Even worse, I already have this chore earlier in my workflow: when pushing the branch for the first time to Bitbucket from my local repository on my development system, via Magit. Magit needs to set the upstream branch to push to, and for a reason unknown to me it doesn’t sensibly default the upstream branch name to the local name. Maybe it is because it only considers already existing remote branches as preferred candidates. So I need to do the copy and paste job at that point, even if only within Emacs.

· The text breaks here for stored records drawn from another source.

/-! ### Reading back -/

/-- A sequential read that ends with OK, where the chip holds `bytes` from its start on, receives them. -/
theorem sequentialRead_holds {s : State} {a : Nat} {bytes : List Byte} (h : s.env.HasChips) (hn : s.env.nackSet ≠ 0)
    (hholds : Holds s.cfg s.dsb a bytes s.env) (hok : (sequentialRead a bytes.length s).status = .ok) :
    (sequentialRead a bytes.length s).bytes = bytes := by
  obtain ⟨ha, hlen⟩ := sequentialRead_ok_valid hok
  obtain ⟨hstatus, hbytes⟩ := sequentialRead_valid s ha hlen
  obtain ⟨hin, k, hk, hstand⟩ := hholds
  set v := firstIndex (positionForRead a (clearFault s))
  obtain ⟨hframe, -, ⟨-, hfault, -⟩ | ⟨k', hk', hsel, hdir, hchips, -⟩⟩ := positionForRead_chips (s := clearFault s) h a
  · rw [hstatus, transferStatus_of_fault (hfault hn)] at hok
    cases hok
  · rw [chipFor_deviceValue] at hk'
    obtain rfl : k' = k := Option.some.inj (hk'.symm.trans hk)
    obtain ⟨ch, hch⟩ : ∃ ch, s.env.chips[k']? = some ch := ⟨_, List.getElem?_eq_getElem (chipFor_lt hk)⟩
    have hcfg : v.cfg = s.cfg := by
      obtain ⟨_, _, _, _, hr⟩ := positionForRead_ran (clearFault s) a
      exact hr.cfg
    have hvch : v.env.chips[k']? = some (positioned (wireAddr s.cfg s.dsb a) ch) := by
      rw [show v.env.chips = _ from hchips]
      simp [hch]
    have hgot := recvAll_bytes (s := v) (hframe.hasChips h) bytes.length hsel hdir hvch (by rw [hcfg]; exact hin)
    rw [hbytes]
    apply List.ext_getElem?
    intro j
    by_cases hj : j < bytes.length
    · rw [hgot j hj, ← hstand j hj]
      simp [byteAt, hch, positioned]
    · rw [List.getElem?_eq_none (by rw [(recvAll_ran v _).1]; omega), List.getElem?_eq_none (by omega)]

/-- READ_BYTE's sequence, as a sequential read of one. -/
theorem randomRead_holds {s : State} {a : Nat} {d : Byte} (h : s.env.HasChips) (hn : s.env.nackSet ≠ 0)
    (hholds : Holds s.cfg s.dsb a [d] s.env) (hok : (randomRead a s).status = .ok) : (randomRead a s).bytes = [d] := by
  rw [randomRead_bytes]
  exact sequentialRead_holds h hn hholds ((randomRead_as_sequential s a).1 ▸ hok)

theorem BoardKept.hasChips {c : Config} {e e' : Env} (hb : BoardKept c e e') (h : e.HasChips) : e'.HasChips := by
  unfold Env.HasChips
  rwa [hb.kind]

section ReadBack
variable {s w u : State} {a n : Nat} {d : Byte} {bytes : List Byte}
variable (h : s.env.HasChips) (hn : s.env.nackSet ≠ 0) (hwok : w.status = some .ok)
include h hn hwok

/-- READ_BYTE after a WRITE_BYTE of the same address, both with OK. -/
theorem execReadByte_back (hrun : WriteRun s a [d] w) (hexec : exec (.readByte a) w = .next u)
    (huok : u.status = some .ok) : u.out = d := by
  obtain ⟨hblock, hboard, hlands⟩ := hrun
  obtain ⟨-, rfl⟩ := execReadByte_next hexec
  have hholds := hlands.holds hwok
  rw [← hblock.cfg, ← hblock.dsb] at hholds
  rw [randomRead_holds (s := latchAddress a (startCommand 6 w)) (hboard.hasChips h) (hboard.nackSet ▸ hn) hholds
    (Option.some.inj huok)]
  rfl

/-- READ_SEQUENTIAL after a write of as many bytes at the same address, both with OK. -/
theorem execReadSequential_back (hrun : WriteRun s a bytes w) (hlen : bytes.length = n)
    (hexec : exec (.readSequential a n) w = .next u) (huok : u.status = some .ok) : u.outBuf.take n = bytes := by
  subst hlen
  obtain ⟨hblock, hboard, hlands⟩ := hrun
  obtain ⟨-, rfl⟩ := execReadSequential_next hexec
  have hholds := hlands.holds hwok
  rw [← hblock.cfg, ← hblock.dsb] at hholds
  rw [sequentialRead_holds (s := latchLength bytes.length (latchAddress a (startCommand 7 w))) (hboard.hasChips h)
    (hboard.nackSet ▸ hn) hholds (Option.some.inj huok)]
  exact List.take_left

end ReadBack
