/-- The number in a 4-bit field written as a register operand. -/
def Opnd.nib : Opnd → BitVec 4
  | .v n => n.setWidth 4
  | .s _ => 0
  | .zero => 0
  | .lane => 0

/-- The C forms of a major, by SUB (R195). -/
def cForms : Nat → List CForm
  | 0x20 => [{ inst := .bra, imm := targetOk }, { inst := .brz, a := OC.cond, imm := targetOk },
      { inst := .brnz, a := OC.cond, imm := targetOk }]
  | 0x21 => [{ inst := .join, jm := true }, { inst := .joinX, jm := true }, { inst := .wait, jm := true }]
  | 0x22 => [{ inst := .call, imm := targetOk }, { inst := .callSym, imm := anyImm }, { inst := .callInd, a := OC.adr }]
  | 0x23 => [{ inst := .ret }, { inst := .exit }]
  | 0x24 => [{ inst := fun c f => .enter c f.b.nib f.imm, b := OC.nibble, imm := frameOk },
      { inst := fun c f => .leave c f.imm, imm := frameOk }]
  | 0x25 => [{ inst := .mark, b := OC.vOnly true }, { inst := .cut, a := OC.adr, b := OC.vOnly true },
      { inst := .graft, a := OC.adr }, { inst := .drop, a := OC.adr }]
  | 0x26 => [{ inst := .prefi, a := OC.adr, imm := anyImm }]
  | 0x27 => [{ inst := .brind, a := OC.cond }]
  | 0x28 => [{ inst := .nop }, { inst := .pause, imm := anyImm }]
  | _ => []

/-- The S forms of a major, by SUB (R195, R347). -/
def sForms : Nat → List SForm
  | 0x3E => [{ inst := .sysr, sreg := fun _ => true, d := OC.adr },
      { inst := .sysw, sreg := SReg.writable, a := OC.adr },
      { inst := .trace, a := OC.src true, imm := fun _ => true },
      { inst := .trap, imm := fun i => i.toNat < 256 },
      { inst := .rett },
      { inst := .publish, a := OC.adr, imm := fun i => i.toNat < 16 },
      { inst := .chkerr, d := OC.dstS true },
      { inst := .brk, imm := fun _ => true }]
  | _ => []

/-- The majors that the opcode map lists with at least one sub, or with every SUB reserved (R195). -/
def isMajor (op : Nat) : Bool :=
  op ≤ 0x0D || (0x10 ≤ op && op ≤ 0x1D) || (0x20 ≤ op && op ≤ 0x29) || (0x30 ≤ op && op ≤ 0x3E)

/-- The number of subs of a major (R195). -/
def subs (op : Nat) : Nat :=
  (v3Forms op).length + (viForms op).length + (mForms op).length + (xForms op).length + (eForms op).length
    + (cForms op).length + (sForms op).length

/-- The CLASS of a major's words; 4 is CTL (R180). -/
def classOf (op : Nat) : Nat :=
  if op ≤ 0x1D then 0 else if op ≤ 0x29 then 4 else if op ≤ 0x36 then 1 else if op ≤ 0x3B then 2
  else if op ≤ 0x3D then 3 else 5

/-- The words marked E in the opcode map (R195). -/
def isE (op sub : Nat) : Bool :=
  match op with
  | 0x20 => true
  | 0x21 => sub == 2
  | 0x22 => true
  | 0x23 => true
  | 0x25 => sub == 1 || sub == 2
  | 0x27 => true
  | 0x28 => sub == 1
  | 0x3E => sub == 3 || sub == 4 || sub == 7
  | _ => false

/-- R180: the word's class is the clause's, CTL words stand in any class, an E word is the clause's last. -/
def placeOk (cls : Nat) (last : Bool) (op sub : Nat) : Bool :=
  (classOf op == 4 || classOf op == cls) && (!isE op sub || last)

/-! ### Views: the fields of an instruction as its format lays them out -/

/-- An instruction as major, sub and fields; an event of the device has no word. -/
inductive View where
  | fV3 (op sub : Nat) (c : Common) (ex : Bool) (f : V3)
  | fVI (op sub : Nat) (c : Common) (f : VI)
  | fM (op sub : Nat) (c : Common) (f : MF)
  | fX (op sub : Nat) (c : Common) (f : XF)
  | fE (op sub : Nat) (c : Common) (f : EF)
  | fC (op sub : Nat) (c : Common) (f : CF)
  | fS (op sub : Nat) (c : Common) (f : SF)
  | event
  deriving DecidableEq, Repr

My irritation morphed into an idea: if I could get the branch name into
the clipboard with a single UI action — ideally a keyboard shortcut —
I would then be able to paste it at both of the places where it is
needed. But there’s a hurdle: Emacs knows the branch name but it runs
on the development system, but to paste into Bitbucket I need the text
in the clipboard on my desktop (a MacBook). So I can’t simply use the
Emacs clipboard-kill-ring-save
function.
The solution is necessarily a hack, consisting of two pieces: one to
save the text into a file on the remote development system, a second one
to retrieve the file contents via ssh
and stuff it into the Mac clipboard.
The Emacs part
(defun imbr ()
"Copy current git branch to clipoard.
Needed for fucked up GUIs."
(interactive)
(let ((br (magit-get-current-branch)))
(with-temp-buffer
(insert br)
(write-file (expand-file-name "~/.magit-branch")))))
The name imbr
is sure not very descriptive, but it is easy to type.
This way I don’t have to invent a new keybinding, M-x imbr
will work.
The Mac part
#! /bin/sh -Cfu
ssh devnode cat /home/itz/.magit-branch | pbcopy
Now I just had to use the Automator app on the Mac to set up a Quick Action for the script; that has the effect of adding a button on the Touch Bar, and more importantly for me, making a keybinding available in the Services part of the Preferences app.
Question
The Bitbucket way of setting Pull Request titles does not seem very natural. I think many people would prefer them to be named after the branch they come from, rather than after the commit. So, how do others cope with this? Have I missed some setting in Bitbucket to change this behavior?